I met a very interesting person yesterday. She made two very interesting statements. First, that she was open to the idea of having one-night stands with attractive strangers, for mutual pleasure. Second, that if she were to get married someday, she would never grudge her husband for having a one-off sexual escapade with "another woman", so long as he was emotionally committed to her (i.e the wife) . Women who have such thoughts are not non-existent in metropolitan India today, but they constitute one of the most marginalised and misunderstood minorities.
Somehow, I feel that Indian society and the unwritten code of morals that weighs heavy on our collective shoulders is obsessed with women and their sexual behaviour. Any woman who has thoughts as my friend does is described as a whore or a woman of loose character and literally becomes an object in the eyes of Indian men. Men harbouring adulterous thoughts and desire to bed several women are forgiven by the same code of morals. Even highly educated men in great jobs are not spared.
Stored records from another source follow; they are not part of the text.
-- ==== Sys2Proof/Certificates/Slice0/Obligations.lean ====
section
/-! DEFINITION. The statements for the provers. A statement about a request speaks of a part that hears it (`Hears`); a
statement about another event speaks of a part between events (`Settled`). Where a statement gives the whole next state,
everything it does not name is unchanged. Three choices of the model run through them: a timed event takes place at its
due time, or now if that has passed (log 3); an event whose condition does not stand changes nothing (log 5); a request's
row stands for its whole frame and replaces the bytes that the receiver had taken so far (log 7). A statement that asks
for `DriveAwayAgrees` leaves out one kind of state: what a motion reset that stowed the last channel leaves until drive-away
is evaluated again (log 64). -/

open Sys2Proof Sys2Proof.Machine

/-! ### The machine -/

/-- The command at the front of the queue is run with the rest of the queue. -/
def Obligations.StepRunsFrontCommand : Prop :=
  ∀ (c : Instr) (rest : List Instr) (s : State),
    step { s with pending := c :: rest } = exec c { s with pending := rest }

/-- The model's choice (log 4): on an empty queue the part's own events that fall due within one tick enter the queue in
the order of their times, and if there are none the clock moves on by one tick. -/
def Obligations.EmptyQueueTicks : Prop :=
  ∀ s : State, s.pending = [] →
    ∃ es : List DueEvent,
      es.Perm (if s.powered then dueEvents (s.now + 50) s else [])
      ∧ es.Pairwise (fun a b => a.at_ ≤ b.at_)
      ∧ step s = .next (if es = [] then { s with now := s.now + 50 } else { s with pending := es.map (·.command) })

/-- Every command of the table has its effect in every state: none faults, none is refused. No command touches the
queue, and the clock never goes back. -/
def Obligations.EveryCommandCompletes : Prop :=
  ∀ (c : Instr) (s : State), ∃ t, exec c s = .next t ∧ t.pending = s.pending ∧ s.now ≤ t.now

/-- The part right after power-on, by the reset rules of each chapter: the values the manual gives. That no command waits is
the model's (log 29). -/
def Obligations.ResetIsPowerOn : Prop :=
  Sound State.reset ∧ DriveAwayAgrees State.reset
  ∧ State.reset.control.mode = .loading ∧ State.reset.control.serviceOwner = none
  ∧ State.reset.control.wake = none ∧ State.reset.control.serviceDue = none
  ∧ (∀ l : Link, State.reset.links[l].receiver = .hunt ∧ State.reset.links[l].flags = {}
      ∧ State.reset.links[l].latch = none ∧ State.reset.events[l] = ⟨0x0001, 0x0000, false⟩)
  ∧ (∀ slot : Slot, State.reset.sampler.slots[slot] = ⟨0, false, 0, 0, false⟩)
  ∧ State.reset.sampler.pitch = ⟨0, false⟩ ∧ State.reset.sampler.roll = ⟨0, false⟩
  ∧ OutputsOff State.reset ∧ (∀ o : Output, State.reset.drive[o].lastDir = none)
  ∧ (∀ p : Hall, State.reset.pulse.inputs[p].stray = 0 ∧ State.reset.pulse.inputs[p].coast = none
      ∧ State.reset.pulse.inputs[p].stallStart = none ∧ State.reset.pulse.inputs[p].stallReported = false)
  ∧ State.reset.pulse.wind.lastEdge = none ∧ State.reset.pulse.wind.period = none
  ∧ State.reset.pulse.wind.quiet = false
  ∧ State.reset.sessions = [] ∧ (∀ h : FaultHolder, faultOf h State.reset = {})
  ∧ State.reset.interlock = ⟨none, false, none, false, false⟩ ∧ chassisCondition State.reset = .unknown
  ∧ State.reset.supply.state = .battery ∧ State.reset.supply.fallCount = 0 ∧ State.reset.supply.riseCount = 0
  ∧ State.reset.supply.allotments = [] ∧ State.reset.supply.queue = []
  ∧ State.reset.level.state = .idle ∧ State.reset.level.outcome = .none ∧ State.reset.level.passes = 0
  ∧ State.reset.level.pitchTarget = 0 ∧ State.reset.level.rollTarget = 0 ∧ State.reset.level.drift = 0
  ∧ State.reset.program = ⟨none, .none⟩ ∧ State.reset.wind = ⟨0, 0, none⟩
  ∧ State.reset.memory.writing = none ∧ State.reset.memory.pendingWrites = [] ∧ State.reset.pending = []

/-! ### What every step keeps -/

/-- 11 R190: after every step each attention line is asserted exactly when its two sets share an event. -/
def Obligations.StepKeepsAttentionLines : Prop := ∀ s t : State, step s = .next t → LinesAgree s → LinesAgree t

/-- 05 R87, R88, R90: after every step the alarm stands as the drive-away field does, and the field says whether the
condition holds. A MOTION_RESET alone may leave the field otherwise: it keeps both, and the ends of its sessions are no
evaluation, by the model's reading (log 64). -/
def Obligations.StepKeepsDriveAway : Prop :=
  ∀ s t : State, step s = .next t →
    (AlarmFollows s → AlarmFollows t)
    ∧ ((∀ c rest, s.pending = c :: rest → ¬CompletesMotionReset c s) → DriveAwayAgrees s → DriveAwayAgrees t)

/-- 12 R195, R201: every step leaves at most one pending write for each block, and none while the memory is idle; the
memory's bytes keep their canonical form within its 2048 addresses. -/
def Obligations.StepKeepsWriteQueue : Prop := ∀ s t : State, step s = .next t → WritesOrdered s → WritesOrdered t

/-- 04 R54: every step leaves each channel in at most one session. -/
def Obligations.StepKeepsOneSessionPerChannel : Prop :=
  ∀ s t : State, step s = .next t → OneSessionEach s → OneSessionEach t

/-- 06 R95, R97, R100, R101, R104: no step lets the held sum exceed the budget of the present supply state, or the wait
queue exceed 8 entries. -/
def Obligations.StepKeepsCurrentWithinBudget : Prop := ∀ s t : State, step s = .next t → SupplyKept s → SupplyKept t

/-- 05 R78, R85: no step leaves a session other than an awning retraction while the chassis reports a road speed. -/
def Obligations.StepKeepsTravelStill : Prop := ∀ s t : State, step s = .next t → TravelStill s → TravelStill t

/-! ### Requests as bytes -/

/-- 11 R179, R180, R183, section 11.8: the bytes of a request's frame, met by a hunting receiver outside Sleep, do what
the request's row does, with every field of every request at every value it can carry; the last byte's time is kept. -/
def Obligations.FrameBytesMeanTheirRequest : Prop :=
  ∀ (c : Instr) (l : Link) (code : Byte) (payload : List Byte) (s : State),
    requestFrame c = some (l, code, payload) → c.wellFormed = true →
    Settled s → s.control.mode ≠ .sleep → s.links[l].receiver = .hunt →
    runAll (frameCommands l code payload) s
      = exec c { s with links := upd s.links l fun r => { r with lastByteAt := s.now } }

/-- 11 R179 to R183, R191, 12 R197, R199, R200: what a byte outside Sleep does to a receiver; while a reply that was being
sent at a Sleep entry is still sent, nothing. Of the bytes that complete a frame whose CRC matches: those of a frame that the
Link Interface itself answers, with NOT_READY in LOADING, UNKNOWN_REQUEST, BAD_LENGTH or BAD_ARG; nothing but the receiver
and the Mode Controller's timers and mark changes, which CHASSIS_STATUS leaves, but for the Service owner's timer. -/
def Obligations.LinkByteMovesReceiver : Prop :=
  ∀ (l : Link) (b : Byte) (good : Bool) (s : State), Settled s → s.control.mode ≠ .sleep →
    (∀ after, s.links[l].receiver = .sleptReply after → exec (.linkByte l b good) s = .next s)
    ∧ (good = false → (∀ late after, s.links[l].receiver ≠ .reply late after) →
      (∀ after, s.links[l].receiver ≠ .sleptReply after) →
      exec (.linkByte l b good) s = .next { s with links := upd s.links l fun r =>
        { r with flags := { r.flags with framing := true }, receiver := .discard, lastByteAt := s.now } })
    ∧ (∀ late after, s.links[l].receiver = .reply late after →
      exec (.linkByte l b good) s = .next { s with links := upd s.links l fun r =>
        { r with flags := { r.flags with overrun := true, framing := r.flags.framing || !good },
                 receiver := .reply true after, lastByteAt := s.now } })
    ∧ (good = true → s.links[l].receiver = .hunt →
      exec (.linkByte l b good) s = .next (if b = 0x5C
        then { s with links := upd s.links l fun r => { r with receiver := .frame [], lastByteAt := s.now } } else s))
    ∧ (good = true → s.links[l].receiver = .discard →
      exec (.linkByte l b good) s = .next { s with links := upd s.links l fun r => { r with lastByteAt := s.now } })
    ∧ (good = true → s.links[l].receiver = .frame [] →
      exec (.linkByte l b good) s = .next { s with links := upd s.links l fun r =>
        if 48 < b.toNat
        then { r with flags := { r.flags with overlong := true }, receiver := .discard, lastByteAt := s.now }
        else { r with receiver := .frame [b], lastByteAt := s.now } })
    ∧ (∀ n taken, good = true → s.links[l].receiver = .frame (n :: taken) → n.toNat ≤ 48 →
      taken.length + 2 < n.toNat + 4 →
      exec (.linkByte l b good) s = .next { s with links := upd s.links l fun r =>
        { r with receiver := .frame (n :: taken ++ [b]), lastByteAt := s.now } })
    ∧ (∀ code hi payload, good = true → payload.length ≤ 48 →
      s.links[l].receiver = .frame (byte payload.length :: code :: payload ++ [hi]) →
      [hi, b] ≠ bytesOf 2 (crc16 (byte payload.length :: code :: payload)).toNat →
      exec (.linkByte l b good) s = .next { s with links := upd s.links l fun r =>
        { r with flags := { r.flags with crcFail := true }, receiver := .hunt, lastByteAt := s.now } })
    ∧ (∀ code hi payload status, good = true → payload.length ≤ 48 →
      s.links[l].receiver = .frame (byte payload.length :: code :: payload ++ [hi]) →
      [hi, b] = bytesOf 2 (crc16 (byte payload.length :: code :: payload)).toNat →
      linkAnswer code payload s = some status →
      exec (.linkByte l b good) s = .next { s with
        control := if code = 0x11 then { s.control with serviceDue := (heardControl l s).serviceDue } else heardControl l s
        links := upd s.links l fun r => replying code { status := status } { r with lastByteAt := s.now } })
Which brings me to the plight of another friend. She had been in a couple of relationships during her college days. Whether she had partaken of the forbidden fruit of sexual pleasure or not is a matter of speculation and no more (without asking privacy-intrusive questions, that is). Based just on the material that she had dated two guys, a family "carefully selected" by her parents to marry her into not only rejected her hand in marriage, but also broadcast their speculation (and there are no points for guessing what they speculated) to the larger community. The friend in question was transformed from a brilliant, ambitious and extremely eligible lawyer into a common street whore sans morals. And this is a family (the boy's, that is) where everyone was a "gold medallist" in all their academic glory.
The point here is not about questioning the morals of society, but delving into why one cannot embrace a common, consistent school of thought. The market-based capitalist economic model adopted and embraced so passionately by the businessmen, software engineers and management graduates (who, incidentally, are the hottest property on the marriage market) in urban India today necessarily demands the freedom of the individual and a respectful acceptance of the competence of every person to make decisions that suit them best. If investing in risky stocks was a decision a female took and gained success by, she must equally have the right to make a sexual choice. If a man and a woman are judged by their boss on the same criteria, then society must judge them against similar moral benchmarks.
I feel somewhat sorry for my friend who had the "deviant" thoughts on her sexual choices. Being a man, my agreement with her views means little because I apparently have the right to think that way. Will I marry a girl who admits to having had sexual relations with other men in the past, but who will assure me of lifelong commitment in an emotional and temporal sense? My simple answer is yes. But will I be marrying a whore? The simpler answer is no.